Regarding use of HDF5 as BigDatViewer format:
We chose it exactly because it provides the capabilities mentioned above: chunked datasets (blocked images) and many datasets in one file (filesystem in a file, storing multiple resolutions, timepoints, channels, …).
It has some serious drawbacks that let me doubt whether we would choose it again. In particular, it doesn’t support multithreaded writing and it has no journaling, i.e., if the computer crashes while writing/modifying a huge HDF5 file, it is likely that the whole file is unrecoverably corrupted.

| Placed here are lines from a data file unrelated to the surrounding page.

-- ==== Sys2Proof/Tests/Slice0.lean ====
section
/-! SUPPORT. Tests: each well-formedness check refuses an ill-formed command; examples the manual works out and published check values of
the functions it names; and for each statement with hypotheses a state and operands that meet them together. -/

namespace Sys2Proof.Machine

set_option linter.unusedVariables false
set_option Elab.async false

/-! ## States of the tests -/

/-- Released, with every memory initialised. -/
def State.up (s : State) : State := { s with pwr := { s.pwr with phase := .run, inited := List.range 84 } }
/-- Every memory is initialised. -/
def State.inited (s : State) : State := { s with pwr := { s.pwr with inited := List.range 84 } }
def State.pendWith (s : State) (q : List Instr) : State := { s with pending := q }
def State.eccWith (s : State) (m w : Nat) (k : EccMark) : State := { s with ecc := SMap.put s.ecc (eccKey m w) k }
def State.flashAt (s : State) (a : Nat) (bs : List Byte) : State := s.flashProgram a (bs ++ leBytes 4 (crc32c bs))
/-- A boot header in copy 0: ACTIVE and the state of Reservoir A. -/
def State.hdrWith (s : State) (active st : Nat) : State :=
  s.flashAt 0 ([0x47, 0x4C, 0x42, 0x48] ++ leBytes 4 1 ++ leBytes 1 active ++ leBytes 1 st ++ List.replicate 70 0)
/-- Empty settings of FORMAT 65,535 in copy 0. -/
def State.settingsWith (s : State) : State :=
  s.flashAt 0x00D00000 ([0x47, 0x4C, 0x53, 0x54] ++ leBytes 4 1 ++ leBytes 4 65535 ++ leBytes 4 0 ++ leBytes 4 0 ++ List.replicate 8 0)
theorem find?_none_of_above {α : Type} (m : SMap α) (b k : Nat) (hm : m.all (fun e => decide (b ≤ e.1)) = true) (hk : k < b) :
    SMap.find? m k = none := by
  induction m with
  | nil => rfl
  | cons e m ih =>
    obtain ⟨a, v⟩ := e
    simp only [List.all_cons, Bool.and_eq_true, decide_eq_true_eq] at hm
    simp only [SMap.find?]
    rw [if_neg (by omega)]
    exact ih hm.2
/-- Nothing listed in the memories of the keys, and no flip-mask armed. -/
theorem keysGood_of (s : State) (h1 : s.flag F.MEM_FLIP_CTL_ARM = false) (h2 : s.ecc.all (fun e => decide (5 * 2 ^ 21 ≤ e.1)) = true)
    (h3 : s.mem.all (fun e => decide (5 * 2 ^ 24 ≤ e.1)) = true) : KeysGood s := by
  refine ⟨h1, fun m hm w hw => ?_⟩
  have hm' : m ≤ 4 := by simp [keyMems] at hm; omega
  refine ⟨find?_none_of_above _ _ _ h2 (by unfold eccKey; omega), ?_⟩
  have hb : ∀ k < 8, s.memByte m (8 * w + k) = 0 := fun k hk => by
    simp only [State.memByte, SMap.getD, find?_none_of_above _ _ _ h3 (show memAddr m (8 * w + k) < _ by unfold memAddr; omega)]
    rfl
  have hl : s.memBytes m (8 * w) 8 = List.replicate 8 0 := by
    simp [State.memBytes, List.range, List.range.loop, hb, List.replicate, show s.memByte m (8 * w) = 0 from hb 0 (by decide)]
  simp only [State.memWord, hl]
  decide
/-- RFC 3394, section 4.1: 128 bits of key data under a 128-bit key. -/
theorem test_unwrap_rfc3394 : keyUnwrap (keyBytes 0x000102030405060708090A0B0C0D0E0F)
    (beBytes 24 0x1FA68B0A8112B447AEF34BD8FB5A7B829D3E862371D2CFE5) = some (beBytes 16 0x00112233445566778899AABBCCDDEEFF) := by decide +kernel
/-- The RFC's key data, where a command's input and the network key are the RFC's. -/
theorem transported_rfc3394 (s : State) (hk : (s.grtInput 24).2.grt.netKey = some 0x000102030405060708090A0B0C0D0E0F)
    (hb : (s.grtInput 24).1 = beBytes 24 0x1FA68B0A8112B447AEF34BD8FB5A7B829D3E862371D2CFE5) : ∃ k u, s.grtTransported = (some k, u) := by
  refine ⟨ofBe (beBytes 16 0x00112233445566778899AABBCCDDEEFF), (s.grtInput 24).2, ?_⟩
  unfold State.grtTransported
  simp only [hk, hb, Option.getD_some, test_unwrap_rfc3394, Option.map_some]
def State.skimWith (s : State) (k : Option Skim) : State := { s with skim := k }
def State.clpWith (s : State) (f : ClpState → ClpState) : State := { s with clp := f s.clp }
def State.pwrWith (s : State) (f : PwrState → PwrState) : State := { s with pwr := f s.pwr }
def State.runWith (s : State) (f : RunState → RunState) : State := { s with run := f s.run }
def State.hstWith (s : State) (f : HostState → HostState) : State := { s with hst := f s.hst }
def State.obsWith (s : State) (f : ObsState → ObsState) : State := { s with obs := f s.obs }
def State.plmWith (s : State) (f : PlmState → PlmState) : State := { s with plm := f s.plm }
def State.txfWith (s : State) (f : TxfState → TxfState) : State := { s with txf := f s.txf }
def State.chtWith (s : State) (f : ChtState → ChtState) : State := { s with cht := f s.cht }
def State.macWith (s : State) (f : MacState → MacState) : State := { s with mac := f s.mac }
def State.spwWith (s : State) (f : SpwState → SpwState) : State := { s with spw := f s.spw }
def State.ethWith (s : State) (f : EthState → EthState) : State := { s with eth := f s.eth }
def State.flsWith (s : State) (f : FlsState → FlsState) : State := { s with fls := f s.fls }
def State.slcWith (s : State) (f : SlcState → SlcState) : State := { s with slc := f s.slc }
def State.twnWith (s : State) (f : TwnState → TwnState) : State := { s with twn := f s.twn }
def State.grtWith (s : State) (f : GrtState → GrtState) : State := { s with grt := f s.grt }
def State.botWith (s : State) (f : BotState → BotState) : State := { s with bot := f s.bot }
def State.oclWith (s : State) (f : OclState → OclState) : State := { s with ocl := f s.ocl }
/-! ## Well-formedness: an ill-formed term for each check, which the check refuses -/
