-- ==== Sys2Proof/Laws/State.lean ====
section
/-! SUPPORT. One lemma per field per update, true by definition, so that no later proof unfolds a record update. -/

namespace Sys2Proof.Machine

section
variable (s : State) (e : PinEvent) (k : FaultKind) (r : RefusalKind) (op : Opsel) (h : HostResult)

@[simp] theorem emit_trace : (emit e s).trace = s.trace ++ [e] := rfl
@[simp] theorem emit_constructed : (emit e s).constructed = s.constructed := rfl
@[simp] theorem emit_clkPin : (emit e s).clkPin = s.clkPin := rfl
@[simp] theorem emit_dioPin : (emit e s).dioPin = s.dioPin := rfl
@[simp] theorem emit_bright : (emit e s).bright = s.bright := rfl
@[simp] theorem emit_colon : (emit e s).colon = s.colon := rfl
@[simp] theorem emit_phase : (emit e s).phase = s.phase := rfl
@[simp] theorem emit_clkDir : (emit e s).clkDir = s.clkDir := rfl
@[simp] theorem emit_dioDir : (emit e s).dioDir = s.dioDir := rfl
@[simp] theorem emit_clkLvl : (emit e s).clkLvl = s.clkLvl := rfl
@[simp] theorem emit_dioLvl : (emit e s).dioLvl = s.dioLvl := rfl
@[simp] theorem emit_fault : (emit e s).fault = s.fault := rfl
@[simp] theorem emit_refused : (emit e s).refused = s.refused := rfl
@[simp] theorem emit_cfg : (emit e s).cfg = s.cfg := rfl
@[simp] theorem emit_env : (emit e s).env = s.env := rfl
@[simp] theorem emit_prog : (emit e s).prog = s.prog := rfl
@[simp] theorem emit_results : (emit e s).results = s.results := rfl

@[simp] theorem raiseFault_fault : (raiseFault k op s).fault = some ⟨k, op⟩ := rfl
@[simp] theorem raiseFault_refused : (raiseFault k op s).refused = s.refused := rfl
@[simp] theorem raiseFault_constructed : (raiseFault k op s).constructed = s.constructed := rfl
@[simp] theorem raiseFault_clkPin : (raiseFault k op s).clkPin = s.clkPin := rfl
@[simp] theorem raiseFault_dioPin : (raiseFault k op s).dioPin = s.dioPin := rfl
@[simp] theorem raiseFault_bright : (raiseFault k op s).bright = s.bright := rfl
@[simp] theorem raiseFault_colon : (raiseFault k op s).colon = s.colon := rfl
@[simp] theorem raiseFault_phase : (raiseFault k op s).phase = s.phase := rfl
@[simp] theorem raiseFault_trace : (raiseFault k op s).trace = s.trace := rfl
@[simp] theorem raiseFault_cfg : (raiseFault k op s).cfg = s.cfg := rfl
@[simp] theorem raiseFault_prog : (raiseFault k op s).prog = s.prog := rfl
@[simp] theorem raiseFault_results : (raiseFault k op s).results = s.results := rfl

@[simp] theorem refuse_refused : (refuse r op s).refused = some ⟨r, op⟩ := rfl
@[simp] theorem refuse_fault : (refuse r op s).fault = s.fault := rfl
@[simp] theorem refuse_constructed : (refuse r op s).constructed = s.constructed := rfl
@[simp] theorem refuse_clkPin : (refuse r op s).clkPin = s.clkPin := rfl
@[simp] theorem refuse_dioPin : (refuse r op s).dioPin = s.dioPin := rfl
@[simp] theorem refuse_bright : (refuse r op s).bright = s.bright := rfl
@[simp] theorem refuse_colon : (refuse r op s).colon = s.colon := rfl
@[simp] theorem refuse_phase : (refuse r op s).phase = s.phase := rfl
@[simp] theorem refuse_trace : (refuse r op s).trace = s.trace := rfl
@[simp] theorem refuse_cfg : (refuse r op s).cfg = s.cfg := rfl
@[simp] theorem refuse_prog : (refuse r op s).prog = s.prog := rfl
@[simp] theorem refuse_results : (refuse r op s).results = s.results := rfl

@[simp] theorem giveResult_results : (giveResult h s).results = s.results ++ [h] := rfl
@[simp] theorem giveResult_trace : (giveResult h s).trace = s.trace := rfl
@[simp] theorem giveResult_cfg : (giveResult h s).cfg = s.cfg := rfl
@[simp] theorem giveResult_phase : (giveResult h s).phase = s.phase := rfl
end

end Sys2Proof.Machine
end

The default implementation of N5 stores image blocks in individual files, which conveniently delegates these capabilities (multithreaded writing, journaling) to the file system. From my point of view, the only drawback is that you end up with millions of small files, which makes it cumbersome to copy datasets etc. In this regard, I like HDF5 better, where you can split the data into a few files.

Also, I should add, that the BDV perspective is a bit limited, because the BDV file format only uses a fraction of what HDF5 has to offer (structured data besides images, metadata, …)

Regarding the original question: one advantage of HDF5 over storing data in zip files etc certainly is that it has a system-independent definition of datatypes and how they are stored in binary form. E.g., issues such as endianness across different architectures etc are solved, metadata for datasets in an HDF5 tells you which datatype it is, etc. This you would have to think about, define, and implement in a homebrewed zip based format.